By default, Nginx redefines two header fields in proxied requests, Host (set to the $proxy_host variable) and Connection (set to close). This behavior can cause issues by loosing information about the original client request, such as the client's IP address and the originally requested host. To change these settings, as well as modifying other header fields, use the proxy_set_header directive.

location / {
    ...
    
    proxy_set_header Host $host;
    proxy_set_header X-Real-IP $remote_addr;
    
    ...
}

Add these directive and make sure the correct information is available in your Flask app.

✏️ Caching

Follow Shesh's blog to add caching functionality to your server.

✏️ HTTPS in Nginx

Serve you Nginx server over HTTPS, and create another server which listens to HTTP (port 80) and redirect all traffic to the HTTPS server.

✏️ Internal Nginx server

Sometimes you want to configure an Nginx server which accessible internally only from within your system.

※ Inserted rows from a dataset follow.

-- ==== Sys2Proof/Machine/Operands.lean ====
section
/-!
DEFINITION. Operand forms: immediates and literals, displacements and branch offsets (R150, R154), lanes and masks of vector
registers (R9, R66, R251, R252), scalar floating operands (R177), and the registers and register lines that an instruction names (R35, R152).
-/

namespace Sys2Proof.Machine

/-! ### Immediates, displacements, offsets (R150, R154) -/

/-- OPI's operand I: the field or the literal, sign-extended. -/
def immI {w : Nat} : Imm w → Word
  | .fld x => x.signExtend 64
  | .lit x => x.signExtend 64

/-- A displacement: the field scaled by the access size, or the literal in bytes. -/
def disp {w : Nat} (i : Imm w) (scale : Nat) : Word :=
  match i with
  | .fld x => x.signExtend 64 * word scale
  | .lit x => x.signExtend 64

/-- A BR or JMP offset in bytes. -/
def offBytes {w : Nat} (i : Imm w) : Word := immI i * 8

def ldBytes : LdTy → Nat
  | .z8 | .s8 => 1
  | .z16 | .s16 => 2
  | .z32 | .s32 => 4
  | .d64 => 8

/-- The extension of a loaded value (R155). -/
def ldExtend (t : LdTy) (x : Nat) : Word :=
  match t with
  | .s8 => sext 8 x
  | .s16 => sext 16 x
  | .s32 => sext 32 x
  | _ => word x

def stBytes : StTy → Nat
  | .b8 => 1
  | .b16 => 2
  | .b32 => 4
  | .b64 => 8

def amoBytes : AmoTy → Nat
  | .w32 => 4
  | .w64 => 8
  | .w128 => 16

/-! ### Scalar floating operands (R177) -/

def f64Of (x : Word) : Val := fmtF64.val x.toNat
def f32Of (x : Word) : Val := fmtF32.val (x.toNat % 2 ^ 32)

/-! ### Lanes (R9, R66) -/

/-- Lane i of width w: its bits, as a number. -/
def laneAt (x : Line) (w i : Nat) : Nat := (x.extractLsb' (w * i) w).toNat

/-- The line whose lanes, from lane 0 up, are the numbers of a list. -/
def ofLanes (w : Nat) (l : List Nat) : Line := BitVec.ofNat 1024 (packN w l)

/-- A line built lane by lane. -/
def mkLanes (w : Nat) (f : Nat → Nat) : Line := ofLanes w ((List.range (1024 / w)).map f)

/-- Whether a mask switches element i of c elements on (R251). -/
def laneOn (m : MaskV) (c i : Nat) : Bool := m.getLsbD (if c ≤ 128 then i else i * 128 / c)

/-- Lanes in ascending order, the masked-off ones as they were, the LFSR going from one rounding to the next (R74, R252). -/
def laneLoop (on : Nat → Bool) (old : Nat → Nat) (f : BitVec 32 → Nat → Nat × BitVec 32) : Nat → Nat → BitVec 32 → List Nat × BitVec 32
  | 0, _, s => ([], s)
  | n + 1, i, s =>
    if on i then
      let (x, s1) := f s i
      let (r, s2) := laneLoop on old f n (i + 1) s1
      (x :: r, s2)
    else
      let (r, s2) := laneLoop on old f n (i + 1) s
      (old i :: r, s2)

/-- All lanes of tag t, masked. -/
def eachLane (t : Tag) (m : MaskV) (old : Line) (f : BitVec 32 → Nat → Nat × BitVec 32) (s : BitVec 32) : Line × BitVec 32 :=
  let n := Tag.lanes t
  let w := Tag.width t
  let (l, s') := laneLoop (laneOn m n) (laneAt old w) f n 0 s
  (ofLanes w l, s')

/-- The same for an operation that rounds nothing. -/
def eachLanePure (t : Tag) (m : MaskV) (old : Line) (f : Nat → Nat) : Line :=
  (eachLane t m old (fun s i => (f i, s)) 0).1

/-- The strand's LFSR after an instruction's roundings; only an instruction whose rm holds SR writes it (R149). -/
def State.setLfsr (s : State) (rm : Rnd) (x : BitVec 32) : State :=
  if rm = .sr then { s with me := { s.me with lfsr := x, dirty := s.me.dirty ||| lineBit 0 } } else s

/-- The integer value of a lane under an integer tag. -/
def intLane (t : Tag) (x : Nat) : Int :=
  match Tag.int? t with
  | some (true, w) => sint w x
  | some (false, w) => ((x % 2 ^ w : Nat) : Int)
  | none => x

def Tag.isInt : Tag → Bool
  | .i8 | .i16 | .i32 | .i64 | .n8 | .n16 | .n32 | .n64 => true
  | _ => false
def Tag.isFloat : Tag → Bool
  | .f64 | .f32 | .f16 | .bf16 => true
  | _ => false
def Tag.isNum (t : Tag) : Bool := Tag.isInt t || Tag.isFloat t

/-- TINFO of TAGCHK (R250): the tag found, the field (0 d, 1 a, 2 b), why, and the offset in a group of three. -/
def tagCond (field why off : Nat) (t : Tag) : Cond :=
  { code := TAGCHK, tinfo := word (tagNum t + field * 2 ^ 8 + why * 2 ^ 10 + off * 2 ^ 12) }

/-! ### Registers and register lines that an instruction names (R27, R35, R152) -/

/-- Bits 31:0 stand for frame lines, 63:32 for g registers, 79:64 for v registers. -/
abbrev Names := BitVec 80

def bitOf (n : Nat) : Names := BitVec.ofNat 80 (2 ^ n)
def gBit (r : GReg) : Names := bitOf (gLine r) ||| bitOf (32 + r.val)
def vBit (r : VReg) : Names := bitOf (vLine r) ||| bitOf (64 + r.val)
def mBit : Names := bitOf 3
def kBit : Names := bitOf 4
/-- Line 24: the save area of accumulators (R273). -/
def qBit : Names := bitOf 24
def packetBits : Names := bitOf 28 ||| bitOf 29
/-- Lines 28–30: packet words, PKST and the sequence numbers (R240). -/
def eyeletBits : Names := packetBits ||| bitOf 30

/-- A mask register other than m0 is read from line 3. -/
def mBitOf (m : MReg) : Names := if m.val = 0 then 0 else mBit

/-- What an instruction's operands and results lie in; line 0 is always present for an active strand (R35). -/
def Instr.names : Instr → Names
  | .add d a b | .sub d a b | .and d a b | .or d a b | .xor d a b | .andn d a b | .orn d a b | .sll d a b | .srl d a b | .sra d a b
  | .rol d a b | .ror d a b | .min d a b | .max d a b | .minu d a b | .maxu d a b | .slt d a b | .sltu d a b | .seq d a b | .sne d a b
  | .mul d a b | .mulh d a b | .mulhu d a b | .div d a b _ | .divu d a b _ | .rem d a b _ | .remu d a b _
  | .faddF64 d a b _ | .fsubF64 d a b _ | .fmulF64 d a b _ | .fdivF64 d a b _ _ | .fminF64 d a b | .fmaxF64 d a b
  | .faddF32 d a b _ | .fsubF32 d a b _ | .fmulF32 d a b _ | .fdivF32 d a b _ _ | .fminF32 d a b | .fmaxF32 d a b
  | .feqF64 d a b | .fltF64 d a b | .fleF64 d a b | .feqF32 d a b | .fltF32 d a b | .fleF32 d a b
  | .amoadd d a b _ _ _ | .amoand d a b _ _ _ | .amoor d a b _ _ _ | .amoxor d a b _ _ _ | .amomax d a b _ _ _ | .amomin d a b _ _ _
  | .amomaxu d a b _ _ _ | .amominu d a b _ _ _ | .amoswap d a b _ _ _ | .amocas d a b _ _ _
  | .amoaddF32 d a b _ _ | .amaxF32 d a b _ _ | .aminF32 d a b _ _ | .map d a b | .waitw d a b | .invlR d a b => gBit d ||| gBit a ||| gBit b
  | .clz d a | .ctz d a | .popc d a | .rev d a
  | .addi d a _ | .andi d a _ | .ori d a _ | .xori d a _ | .slti d a _ | .sltiu d a _ | .slli d a _ | .srli d a _ | .srai d a _ | .lhi d a _
  | .extu d a _ _ | .exts d a _ _ | .ins d a _ _ | .fsqrtF64 d a _ _ | .fsqrtF32 d a _ _ | .fclassF64 d a | .fclassF32 d a | .fnegF64 d a
  | .fnegF32 d a | .fabsF64 d a | .fabsF32 d a | .cvt d a _ _ _ _ | .ld d a _ _ _ | .st d a _ _ | .ldAcq d a _ _ | .stRel d a _ _
  | .ldf d a _ | .ldfe d a _ | .stf d a | .stef d a | .ftest d a | .jalr d a | .bvote d a _ | .csum d a _ | .cmax d a _ | .cmin d a _
  | .eycreate d a => gBit d ||| gBit a
  | .csel d a b c | .madd d a b c | .msub d a b c | .fmaddF64 d a b c _ | .fmaddF32 d a b c _ | .fmsubF64 d a b c _ | .fmsubF32 d a b c _ =>
    gBit d ||| gBit a ||| gBit b ||| gBit c
  | .vadd d a b m _ | .vsub d a b m _ | .vmul d a b m _ | .vmin d a b m | .vmax d a b m | .vaddsat d a b m | .vsubsat d a b m | .vmulh d a b m
  | .vand d a b m | .vor d a b m | .vxor d a b m | .vsll d a b m | .vsrl d a b m | .vsra d a b m
  | .vfma d a b m _ | .vfms d a b m _ | .vfnma d a b m _ | .vdiv d a b m _ | .vsel d a b m => vBit d ||| vBit a ||| vBit b ||| mBitOf m
  | .vabs d a m | .vneg d a m | .vsqrt d a m _ | .vmov d a m | .vcvt d a _ m _ _ | .vcvtSat d a _ m _ _ | .vctab d a _ m => vBit d ||| vBit a ||| mBitOf m
  | .vceq _ a b m | .vcne _ a b m | .vclt _ a b m | .vcle _ a b m | .vcun _ a b m => mBit ||| vBit a ||| vBit b ||| mBitOf m
  | .mand .. | .mor .. | .mxor .. | .mandn .. | .mnot .. => mBit
  | .vzero d m => vBit d ||| mBitOf m
  | .vsettag d a _ | .vbpack d a | .vbunpack d a => vBit d ||| vBit a
  | .vchk a _ => vBit a
  | .vbq d a _ _ => vBit d ||| vBit a ||| vBit (a + 1) ||| vBit (a + 2)
  | .vbdq d a _ _ => vBit d ||| vBit (d + 1) ||| vBit (d + 2) ||| vBit a
  | .vperm d a b | .vzipl d a b | .vziph d a b | .vunzip d a b => vBit d ||| vBit a ||| vBit b
  | .vrotl d a b => vBit d ||| vBit a ||| gBit b
  | .vbcast d a _ m => vBit d ||| gBit a ||| mBitOf m
  | .vextr d a b => gBit d ||| vBit a ||| gBit b
  | .vins d a b => vBit d ||| gBit a ||| gBit b
  | .vredadd d a m _ | .vredmax d a m | .vredmin d a m => gBit d ||| vBit a ||| mBitOf m
  | .mmaE4m3 _ a b _ | .mmaE5m2 _ a b _ | .mmaE2m1 _ a b _ | .mmaI8 _ a b _ | .mmaC4i8 _ a b _ | .mmaTi8 _ a b _ | .mmaBf16 _ a b _ | .mmaF16 _ a b _ =>
    gBit a ||| gBit b ||| kBit ||| qBit
  | .qsend _ a b _ => gBit a ||| gBit b ||| kBit ||| qBit
  | .qacq _ a | .qanchor _ a | .qaddm _ a => gBit a ||| qBit
  | .qrel _ | .qzero _ | .qadd .. => qBit
  | .qread d _ _ _ _ | .qreadSat d _ _ _ _ => vBit d ||| qBit
  | .vld d a _ _ _ | .vst d a _ _ | .vldp d a _ _ | .vstp d a _ => vBit d ||| gBit a
  | .vgath32 d a b _ | .vgath64 d a b _ | .vscat32 d a b | .vscat64 d a b => vBit d ||| gBit a ||| vBit b
  | .redNF32 a b | .redNAdd a b _ | .redNMaxF32 a b | .beq a b _ | .bne a b _ | .blt a b _ | .bge a b _ | .bltu a b _ | .bgeu a b _
  | .fpush a b | .fenceRelN a b | .fenceAcqN a b => gBit a ||| gBit b
  | .fpop d a | .hwaitany d a => gBit d ||| gBit a ||| kBit
  | .fempty a | .unmap a | .sflush a | .invlA a | .jr a | .spawn a | .depdec a | .ctabld a => gBit a
  | .pfl2 _ a b => gBit a ||| gBit b ||| kBit
  | .jal d _ | .mfsr d _ | .mtsr _ d => gBit d
  | .wlaunch _ a | .himport _ a | .acopy _ a | .acopy2 _ a => gBit a ||| kBit
  | .hwait _ | .hcancel _ => kBit
  | .htest d _ | .hexport d _ | .hstate d _ => gBit d ||| kBit
  | .eypostMsg0 a b | .eypostMsg1 a b => gBit a ||| gBit b ||| bitOf 29 ||| bitOf 30
  | .eytake d a => gBit d ||| gBit a ||| bitOf 29
  | .eywait a => gBit a ||| bitOf 29
  | .popenMsg0 a | .popenMsg1 a => gBit a ||| packetBits
  | .pput a b => gBit a ||| gBit b ||| packetBits
  | .psend a b => gBit a ||| gBit b ||| eyeletBits
  | .exit => kBit
  | _ => 0

/-- The frame lines of an instruction. -/
def Instr.lines (i : Instr) : BitVec 32 := (Instr.names i).setWidth 32

/-- Whether an instruction reads or writes a register. -/
def Instr.touches (i : Instr) : Dst → Bool
  | .g r => r.val ≠ 0 && (Instr.names i).getLsbD (32 + r.val)
  | .v r => (Instr.names i).getLsbD (64 + r.val)

/-- The lines of both slots. A packet that may be open is seen in line 29, which comes in with the frame's first access to it. -/
def Pair.lines : Pair → BitVec 32
  | .two c a => Instr.lines c ||| Instr.lines a
  | .lone i => Instr.lines i

end Sys2Proof.Machine
end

Review the listen directive and create a server that listens for requests originated from 127.0.0.1 only. Test that the server is accessible only internally.

✏️ CI/CD for the Nginx configuration files

In this exercise, you will set up a CI/CD pipeline to automate the deployment of Nginx configuration files to your EC2 instance. The goal is to automatically update and reload Nginx whenever you make changes to its configuration files and push them to your repository.

  • Create a new GitHub repo named NetflixInfra and clone it locally. In your repository, create a folder named nginx-config and place your Nginx configuration files (default.conf, etc.) inside it.

  • Create a new workflow file under .github/workflows/nginx-deploy.yaml in your repository.

    In the nginx-deploy.yaml file, write a GitHub Actions workflow that:

    • Uses the SSH private key to connect to your EC2 instance.
    • Transfers the updated Nginx configuration files from the nginx-config folder to the appropriate directory on your EC2 instance.
    • Restarts the Nginx service on your EC2 instance to apply the changes.
  • Test the CI/CD Pipeline by making a small change to your Nginx configuration files, commit and push the changes to your repository. Observe the GitHub Actions workflow being triggered and completing the deployment process.